The American College of Medical Genetics and Genomics (ACMG) recommends population-wide screening for carriers of CF-associated mutations. For this purpose, a core panel of 23 variants has been assembled based on strict selection criteria of classic disease presentation and a CF patient chromosome frequency of more than 0.1.6,7 The ACMG also recommends that mutations selected for inclusion on any DNA-based panel should be representative of the existing “pan-ethnic United States population.”7 Since the establishment of the core ACMG panel, numerous commercial laboratories have produced expanded genetic panels of 90 or more CFTR variants, including those designed by the genetic testing companies Integrated Genetics, Counsyl, and Recombine.8,9

Although DNA genotyping can be extraordinarily accurate from an analytical perspective, it is not sufficient by itself for determination of downstream effects of gene function and prediction of phenotypes in hypothesized homozygous or compound heterozygous individuals (see Cooper et al. for a review10). This is especially true for diseases with continuous phenotypes, like CF.

In recognizing the need for more functional and molecular data to inform variant disease contribution, a large systematic study of CFTR DNA sequences was recently reported by Sosnay and colleagues.11 They analyzed genotypic, functional, and phenotypic data gathered from nearly 40,000 CF patients in the “CFTR2” database. Sosnay et al.11 characterized 159 CFTR variants as CF-causing, “indeterminate,” or non-CF-causing. Together, these variants account for 96.4% of the CFTR mutation load in the CFTR2 database.

The CFTR2-curated set of 159 variants has been presented as the basis for a highly sensitive targeted mutation carrier screen.12 The expected utility is dependent on two premises. First, it assumes that the CFTR2 database, which is 95% Caucasian, is representative of the global mix of genomes that now constitute the US population. Second, it assumes that carrier frequencies in a nonpatient population can be inferred from variant frequencies within a CF patient sample. This inference is problematic if variants associate with differently diagnosed effects in the context of homozygous and compound heterozygous genotypes. Ascertainment bias could result in overrepresentation of some mutations while leading to the dramatic underrepresentation of others.3

An opportunity to evaluate the global detection and representation issues came about with the completion and public archiving of the Exome Aggregation Consortium (ExAC), a collection of whole exome sequencing data from more than 60,000 individuals representing a diverse sample of human populations.13 In this article, we present an extensive analysis of likely disease-contributing CFTR variants in the ExAC data set. We have found evidence of strong superpopulation stratification of allele spectra and distinguish a low-complexity, high-frequency group of established disease-contributing variants that appear in homozygous adults without evidence of pediatric disease. Our results call into question the sensitivity and usefulness of targeted mutation carrier screens in reducing the reproductive risk for children being born with diseases caused by various CFTR genotypes. We do not believe that the disease-contributing variants we found should be added to an enhanced screening panel. We also do not believe that we have presented a preferred method for carrier detection.
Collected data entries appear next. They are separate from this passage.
-- ==== Sys2Proof/Laws/Dram.lean ====
section
/-!
SUPPORT. Laws of the bytes of DRAM: a read after a write, the canonical form kept by every write, and what a write leaves alone.
-/
namespace Sys2Proof.Machine

/-- Reading a byte just written. -/
@[simp] theorem Mem.readByte_writeByte_self (m : Mem) (a : Nat) (v : Byte) : (m.writeByte a v).readByte a = v :=
  Tbl.get_put_self 0 m.cells a v

/-- A write of a byte leaves every other byte alone. -/
theorem Mem.readByte_writeByte_other (m : Mem) {a b : Nat} (v : Byte) (h : b ≠ a) : (m.writeByte a v).readByte b = m.readByte b :=
  Tbl.get_put_other 0 m.cells v h

/-- A write of a byte keeps the canonical form. -/
theorem Mem.wf_writeByte (m : Mem) (a : Nat) (v : Byte) (h : m.wf = true) : (m.writeByte a v).wf = true :=
  Tbl.wf_put 0 m.cells a v h

/-- A write of bytes keeps the canonical form. -/
theorem Mem.wf_writeBytes (m : Mem) (a : Nat) (vs : List Byte) (h : m.wf = true) : (m.writeBytes a vs).wf = true := by
  induction vs generalizing m a with
  | nil => exact h
  | cons v vs ih => exact ih (m.writeByte a v) (a + 1) (m.wf_writeByte a v h)

/-- A write of bytes leaves every byte outside them alone. -/
theorem Mem.readByte_writeBytes_other (m : Mem) {a b : Nat} (vs : List Byte) (h : b < a ∨ a + vs.length ≤ b) :
    (m.writeBytes a vs).readByte b = m.readByte b := by
  induction vs generalizing m a with
  | nil => rfl
  | cons v vs ih =>
    have hl : (v :: vs).length = vs.length + 1 := rfl
    show ((m.writeByte a v).writeBytes (a + 1) vs).readByte b = _
    rw [ih (m.writeByte a v) (by omega), m.readByte_writeByte_other v (by omega)]

/-- Byte `i` of bytes just written. -/
theorem Mem.readByte_writeBytes (m : Mem) (a : Nat) (vs : List Byte) (i : Nat) (h : i < vs.length) :
    (m.writeBytes a vs).readByte (a + i) = vs.getD i 0 := by
  induction vs generalizing m a i with
  | nil => exact absurd h (Nat.not_lt_zero i)
  | cons v vs ih =>
    show ((m.writeByte a v).writeBytes (a + 1) vs).readByte (a + i) = _
    cases i with
    | zero => rw [Mem.readByte_writeBytes_other _ vs (.inl (by omega))]; simp
    | succ i =>
      have hi : i < vs.length := Nat.lt_of_succ_lt_succ h
      rw [show a + (i + 1) = a + 1 + i by omega, ih (m.writeByte a v) (a + 1) i hi]
      simp

/-- A write of bytes changes nothing but bytes. -/
@[simp] theorem Mem.writeBytes_poison (m : Mem) (a : Nat) (vs : List Byte) : (m.writeBytes a vs).poison = m.poison := by
  induction vs generalizing m a with
  | nil => rfl
  | cons v vs ih => exact ih (m.writeByte a v) (a + 1)

@[simp] theorem Mem.writeBytes_subs (m : Mem) (a : Nat) (vs : List Byte) : (m.writeBytes a vs).subs = m.subs := by
  induction vs generalizing m a with
  | nil => rfl
  | cons v vs ih => exact ih (m.writeByte a v) (a + 1)

@[simp] theorem Mem.writeBytes_chans (m : Mem) (a : Nat) (vs : List Byte) : (m.writeBytes a vs).chans = m.chans := by
  induction vs generalizing m a with
  | nil => rfl
  | cons v vs ih => exact ih (m.writeByte a v) (a + 1)

/-- The machine right after reset lists no byte. -/
theorem reset_mem_wf : State.reset.mem.wf = true := rfl

end Sys2Proof.Machine
end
Rather, we assert that the traditional carrier screening framework needs to be updated based on the strengths of more modern tools.

Materials and Methods

ExAC data acquisition and sequencing intervals

We recovered CFTR variant allele and genotype frequencies from the 60,706 sequenced exomes that were consolidated and processed by the Exome Aggregation Consortium (ExAC) and made available through the Consortium’s website (version 0.3, http://exac.broadinstitute.org). ExAC subjects represent individual participants in several large-scale, disease-specific, and population genetic studies. Persons affected by severe pediatric disease were excluded from participation.

The ExAC cohort is composed of unrelated individuals from five geographically defined and genetically distinguishable superpopulations: Europe (non-Finnish), Finland, South Asia, East Asia, and Africa. A sixth superpopulation is composed of admixed individuals from South, Central, and North America; we call this group “the Americas.” An additional 454 subjects could not be assigned to one of these superpopulations; their results are included only in the global summary statistics presented in this report.

Regions of CFTR included in Illumina’s TruSight One Sequencing Panel defined the scope of our inquiry.

Clinically annotated variants

Annotation data were consolidated from two data sets in the ClinVar database made available at the National Center for Biotechnology Information website (http://www.ncbi.nlm.nih.gov/clinvar, accessed on 10 January 2015).14 The two data files—clinvar.vcf and variant_summary.txt—contain partially overlapping sets of variant records with clinical assertions of pathogenicity. All variants in CFTR that are reported as “pathogenic” or “likely pathogenic” in at least one ClinVar record (as of the date of accession) are included in a “Clinically Annotated As Pathogenic” (CAAP) variant list. If there were any “pathogenic” ClinVar variants within 50 basepairs from the edge of a TruSight One CFTR interval, then we extended the corresponding interval an additional 10 basepairs beyond that variant’s position.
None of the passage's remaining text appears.